Print out the records that follow, exactly and completely.
☆ ☆ ☆ ☆
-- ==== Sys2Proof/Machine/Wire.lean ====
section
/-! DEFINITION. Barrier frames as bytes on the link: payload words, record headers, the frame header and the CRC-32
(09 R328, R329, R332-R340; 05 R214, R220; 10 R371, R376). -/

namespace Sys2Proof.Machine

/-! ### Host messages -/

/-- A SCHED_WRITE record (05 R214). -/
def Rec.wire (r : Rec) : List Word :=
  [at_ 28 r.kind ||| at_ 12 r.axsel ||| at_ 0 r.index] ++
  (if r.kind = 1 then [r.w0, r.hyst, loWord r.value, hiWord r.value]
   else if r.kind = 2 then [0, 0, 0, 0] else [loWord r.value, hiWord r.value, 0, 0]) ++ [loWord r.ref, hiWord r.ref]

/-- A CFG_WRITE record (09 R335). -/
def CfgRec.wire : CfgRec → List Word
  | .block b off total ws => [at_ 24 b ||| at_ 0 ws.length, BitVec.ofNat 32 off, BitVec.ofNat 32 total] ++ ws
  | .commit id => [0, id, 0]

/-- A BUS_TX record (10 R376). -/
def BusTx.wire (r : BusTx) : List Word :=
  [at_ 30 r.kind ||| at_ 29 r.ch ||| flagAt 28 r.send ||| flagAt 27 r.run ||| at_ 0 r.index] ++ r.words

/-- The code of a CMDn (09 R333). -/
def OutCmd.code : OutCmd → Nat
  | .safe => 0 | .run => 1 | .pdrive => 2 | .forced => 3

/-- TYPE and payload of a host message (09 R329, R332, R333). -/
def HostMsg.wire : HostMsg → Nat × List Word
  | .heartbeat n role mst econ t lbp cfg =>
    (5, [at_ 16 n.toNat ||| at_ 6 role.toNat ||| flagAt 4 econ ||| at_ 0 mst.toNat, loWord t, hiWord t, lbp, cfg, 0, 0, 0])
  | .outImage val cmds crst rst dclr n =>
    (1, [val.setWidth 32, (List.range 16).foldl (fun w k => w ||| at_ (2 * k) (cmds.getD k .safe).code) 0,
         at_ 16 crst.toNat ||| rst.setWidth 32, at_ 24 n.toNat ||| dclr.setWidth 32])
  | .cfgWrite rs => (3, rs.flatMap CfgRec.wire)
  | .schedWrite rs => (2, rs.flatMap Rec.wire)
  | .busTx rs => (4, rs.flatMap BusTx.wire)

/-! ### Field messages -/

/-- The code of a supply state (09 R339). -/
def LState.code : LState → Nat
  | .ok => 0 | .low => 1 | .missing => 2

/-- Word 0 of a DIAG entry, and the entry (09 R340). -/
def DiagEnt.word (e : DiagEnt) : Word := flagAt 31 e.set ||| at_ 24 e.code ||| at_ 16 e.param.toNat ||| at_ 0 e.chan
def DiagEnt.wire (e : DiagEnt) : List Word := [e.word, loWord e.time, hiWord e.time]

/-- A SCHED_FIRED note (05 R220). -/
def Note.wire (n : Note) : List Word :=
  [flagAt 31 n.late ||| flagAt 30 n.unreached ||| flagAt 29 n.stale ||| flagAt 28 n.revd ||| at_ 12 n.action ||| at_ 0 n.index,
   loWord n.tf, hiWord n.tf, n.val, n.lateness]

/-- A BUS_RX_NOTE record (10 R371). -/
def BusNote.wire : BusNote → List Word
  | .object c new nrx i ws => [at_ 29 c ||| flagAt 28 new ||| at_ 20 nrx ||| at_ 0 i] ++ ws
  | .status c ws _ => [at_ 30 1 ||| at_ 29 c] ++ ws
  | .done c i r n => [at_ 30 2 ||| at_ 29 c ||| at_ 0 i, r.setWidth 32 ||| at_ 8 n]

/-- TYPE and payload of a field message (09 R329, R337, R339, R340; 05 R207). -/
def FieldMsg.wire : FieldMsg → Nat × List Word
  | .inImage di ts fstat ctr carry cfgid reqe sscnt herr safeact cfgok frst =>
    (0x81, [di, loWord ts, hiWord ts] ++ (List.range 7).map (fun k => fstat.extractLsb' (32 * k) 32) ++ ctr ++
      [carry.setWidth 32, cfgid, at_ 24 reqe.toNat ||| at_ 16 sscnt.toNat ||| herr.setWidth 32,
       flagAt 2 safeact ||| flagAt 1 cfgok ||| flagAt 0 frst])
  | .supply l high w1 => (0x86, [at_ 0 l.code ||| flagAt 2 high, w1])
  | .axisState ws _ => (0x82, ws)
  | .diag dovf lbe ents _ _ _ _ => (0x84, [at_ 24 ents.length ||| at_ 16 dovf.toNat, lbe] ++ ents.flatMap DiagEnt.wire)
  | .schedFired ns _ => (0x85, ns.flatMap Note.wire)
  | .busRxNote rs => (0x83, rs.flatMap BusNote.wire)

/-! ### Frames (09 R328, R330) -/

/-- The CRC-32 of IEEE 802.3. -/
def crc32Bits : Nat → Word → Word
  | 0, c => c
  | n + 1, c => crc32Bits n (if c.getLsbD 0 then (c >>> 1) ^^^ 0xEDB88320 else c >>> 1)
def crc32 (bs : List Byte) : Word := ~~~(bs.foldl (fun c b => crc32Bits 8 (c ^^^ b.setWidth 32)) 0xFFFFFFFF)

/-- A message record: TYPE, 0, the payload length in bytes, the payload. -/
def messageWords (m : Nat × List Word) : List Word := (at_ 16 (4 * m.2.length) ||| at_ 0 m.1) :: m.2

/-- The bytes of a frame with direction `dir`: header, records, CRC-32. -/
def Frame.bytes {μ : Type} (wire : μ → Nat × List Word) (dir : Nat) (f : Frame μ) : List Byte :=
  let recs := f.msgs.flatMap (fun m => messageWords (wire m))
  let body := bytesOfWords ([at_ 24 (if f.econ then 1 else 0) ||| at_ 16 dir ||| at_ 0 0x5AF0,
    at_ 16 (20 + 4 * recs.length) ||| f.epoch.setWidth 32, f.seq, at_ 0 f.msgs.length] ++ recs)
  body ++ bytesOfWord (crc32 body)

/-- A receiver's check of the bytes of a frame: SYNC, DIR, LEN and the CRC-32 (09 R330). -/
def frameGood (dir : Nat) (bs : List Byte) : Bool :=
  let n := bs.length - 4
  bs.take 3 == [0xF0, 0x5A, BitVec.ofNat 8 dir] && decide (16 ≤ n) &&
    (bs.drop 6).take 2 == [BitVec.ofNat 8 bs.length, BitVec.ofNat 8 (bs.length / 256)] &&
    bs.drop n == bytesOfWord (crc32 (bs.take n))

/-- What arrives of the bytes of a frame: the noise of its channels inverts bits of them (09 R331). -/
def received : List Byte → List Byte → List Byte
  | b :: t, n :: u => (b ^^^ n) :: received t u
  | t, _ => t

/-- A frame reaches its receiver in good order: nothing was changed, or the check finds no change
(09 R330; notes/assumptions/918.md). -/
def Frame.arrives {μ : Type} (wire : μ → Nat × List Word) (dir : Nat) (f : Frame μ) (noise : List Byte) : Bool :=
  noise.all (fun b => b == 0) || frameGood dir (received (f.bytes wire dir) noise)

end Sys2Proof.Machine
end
☆ ☆ ☆ ☆
> [Task output]:
-- ==== Sys2Proof/Machine/Wire.lean ====
section
/-! DEFINITION. Barrier frames as bytes on the link: payload words, record headers, the frame header and the CRC-32
(09 R328, R329, R332-R340; 05 R214, R220; 10 R371, R376). -/

namespace Sys2Proof.Machine

/-! ### Host messages -/

/-- A SCHED_WRITE record (05 R214). -/
def Rec.wire (r : Rec) : List Word :=
  [at_ 28 r.kind ||| at_ 12 r.axsel ||| at_ 0 r.index] ++
  (if r.kind = 1 then [r.w0, r.hyst, loWord r.value, hiWord r.value]
   else if r.kind = 2 then [0, 0, 0, 0] else [loWord r.value, hiWord r.value, 0, 0]) ++ [loWord r.ref, hiWord r.ref]

/-- A CFG_WRITE record (09 R335). -/
def CfgRec.wire : CfgRec → List Word
  | .block b off total ws => [at_ 24 b ||| at_ 0 ws.length, BitVec.ofNat 32 off, BitVec.ofNat 32 total] ++ ws
  | .commit id => [0, id, 0]

/-- A BUS_TX record (10 R376). -/
def BusTx.wire (r : BusTx) : List Word :=
  [at_ 30 r.kind ||| at_ 29 r.ch ||| flagAt 28 r.send ||| flagAt 27 r.run ||| at_ 0 r.index] ++ r.words

/-- The code of a CMDn (09 R333). -/
def OutCmd.code : OutCmd → Nat
  | .safe => 0 | .run => 1 | .pdrive => 2 | .forced => 3

/-- TYPE and payload of a host message (09 R329, R332, R333). -/
def HostMsg.wire : HostMsg → Nat × List Word
  | .heartbeat n role mst econ t lbp cfg =>
    (5, [at_ 16 n.toNat ||| at_ 6 role.toNat ||| flagAt 4 econ ||| at_ 0 mst.toNat, loWord t, hiWord t, lbp, cfg, 0, 0, 0])
  | .outImage val cmds crst rst dclr n =>
    (1, [val.setWidth 32, (List.range 16).foldl (fun w k => w ||| at_ (2 * k) (cmds.getD k .safe).code) 0,
         at_ 16 crst.toNat ||| rst.setWidth 32, at_ 24 n.toNat ||| dclr.setWidth 32])
  | .cfgWrite rs => (3, rs.flatMap CfgRec.wire)
  | .schedWrite rs => (2, rs.flatMap Rec.wire)
  | .busTx rs => (4, rs.flatMap BusTx.wire)

/-! ### Field messages -/

/-- The code of a supply state (09 R339). -/
def LState.code : LState → Nat
  | .ok => 0 | .low => 1 | .missing => 2

/-- Word 0 of a DIAG entry, and the entry (09 R340). -/
def DiagEnt.word (e : DiagEnt) : Word := flagAt 31 e.set ||| at_ 24 e.code ||| at_ 16 e.param.toNat ||| at_ 0 e.chan
def DiagEnt.wire (e : DiagEnt) : List Word := [e.word, loWord e.time, hiWord e.time]

/-- A SCHED_FIRED note (05 R220). -/
def Note.wire (n : Note) : List Word :=
  [flagAt 31 n.late ||| flagAt 30 n.unreached ||| flagAt 29 n.stale ||| flagAt 28 n.revd ||| at_ 12 n.action ||| at_ 0 n.index,
   loWord n.tf, hiWord n.tf, n.val, n.lateness]

/-- A BUS_RX_NOTE record (10 R371). -/
def BusNote.wire : BusNote → List Word
  | .object c new nrx i ws => [at_ 29 c ||| flagAt 28 new ||| at_ 20 nrx ||| at_ 0 i] ++ ws
  | .status c ws _ => [at_ 30 1 ||| at_ 29 c] ++ ws
  | .done c i r n => [at_ 30 2 ||| at_ 29 c ||| at_ 0 i, r.setWidth 32 ||| at_ 8 n]

/-- TYPE and payload of a field message (09 R329, R337, R339, R340; 05 R207). -/
def FieldMsg.wire : FieldMsg → Nat × List Word
  | .inImage di ts fstat ctr carry cfgid reqe sscnt herr safeact cfgok frst =>
    (0x81, [di, loWord ts, hiWord ts] ++ (List.range 7).map (fun k => fstat.extractLsb' (32 * k) 32) ++ ctr ++
      [carry.setWidth 32, cfgid, at_ 24 reqe.toNat ||| at_ 16 sscnt.toNat ||| herr.setWidth 32,
       flagAt 2 safeact ||| flagAt 1 cfgok ||| flagAt 0 frst])
  | .supply l high w1 => (0x86, [at_ 0 l.code ||| flagAt 2 high, w1])
  | .axisState ws _ => (0x82, ws)
  | .diag dovf lbe ents _ _ _ _ => (0x84, [at_ 24 ents.length ||| at_ 16 dovf.toNat, lbe] ++ ents.flatMap DiagEnt.wire)
  | .schedFired ns _ => (0x85, ns.flatMap Note.wire)
  | .busRxNote rs => (0x83, rs.flatMap BusNote.wire)

/-! ### Frames (09 R328, R330) -/

/-- The CRC-32 of IEEE 802.3. -/
def crc32Bits : Nat → Word → Word
  | 0, c => c
  | n + 1, c => crc32Bits n (if c.getLsbD 0 then (c >>> 1) ^^^ 0xEDB88320 else c >>> 1)
def crc32 (bs : List Byte) : Word := ~~~(bs.foldl (fun c b => crc32Bits 8 (c ^^^ b.setWidth 32)) 0xFFFFFFFF)

/-- A message record: TYPE, 0, the payload length in bytes, the payload. -/
def messageWords (m : Nat × List Word) : List Word := (at_ 16 (4 * m.2.length) ||| at_ 0 m.1) :: m.2

/-- The bytes of a frame with direction `dir`: header, records, CRC-32. -/
def Frame.bytes {μ : Type} (wire : μ → Nat × List Word) (dir : Nat) (f : Frame μ) : List Byte :=
  let recs := f.msgs.flatMap (fun m => messageWords (wire m))
  let body := bytesOfWords ([at_ 24 (if f.econ then 1 else 0) ||| at_ 16 dir ||| at_ 0 0x5AF0,
    at_ 16 (20 + 4 * recs.length) ||| f.epoch.setWidth 32, f.seq, at_ 0 f.msgs.length] ++ recs)
  body ++ bytesOfWord (crc32 body)

/-- A receiver's check of the bytes of a frame: SYNC, DIR, LEN and the CRC-32 (09 R330). -/
def frameGood (dir : Nat) (bs : List Byte) : Bool :=
  let n := bs.length - 4
  bs.take 3 == [0xF0, 0x5A, BitVec.ofNat 8 dir] && decide (16 ≤ n) &&
    (bs.drop 6).take 2 == [BitVec.ofNat 8 bs.length, BitVec.ofNat 8 (bs.length / 256)] &&
    bs.drop n == bytesOfWord (crc32 (bs.take n))

/-- What arrives of the bytes of a frame: the noise of its channels inverts bits of them (09 R331). -/
def received : List Byte → List Byte → List Byte
  | b :: t, n :: u => (b ^^^ n) :: received t u
  | t, _ => t

/-- A frame reaches its receiver in good order: nothing was changed, or the check finds no change
(09 R330; notes/assumptions/918.md). -/
def Frame.arrives {μ : Type} (wire : μ → Nat × List Word) (dir : Nat) (f : Frame μ) (noise : List Byte) : Bool :=
  noise.all (fun b => b == 0) || frameGood dir (received (f.bytes wire dir) noise)

end Sys2Proof.Machine
end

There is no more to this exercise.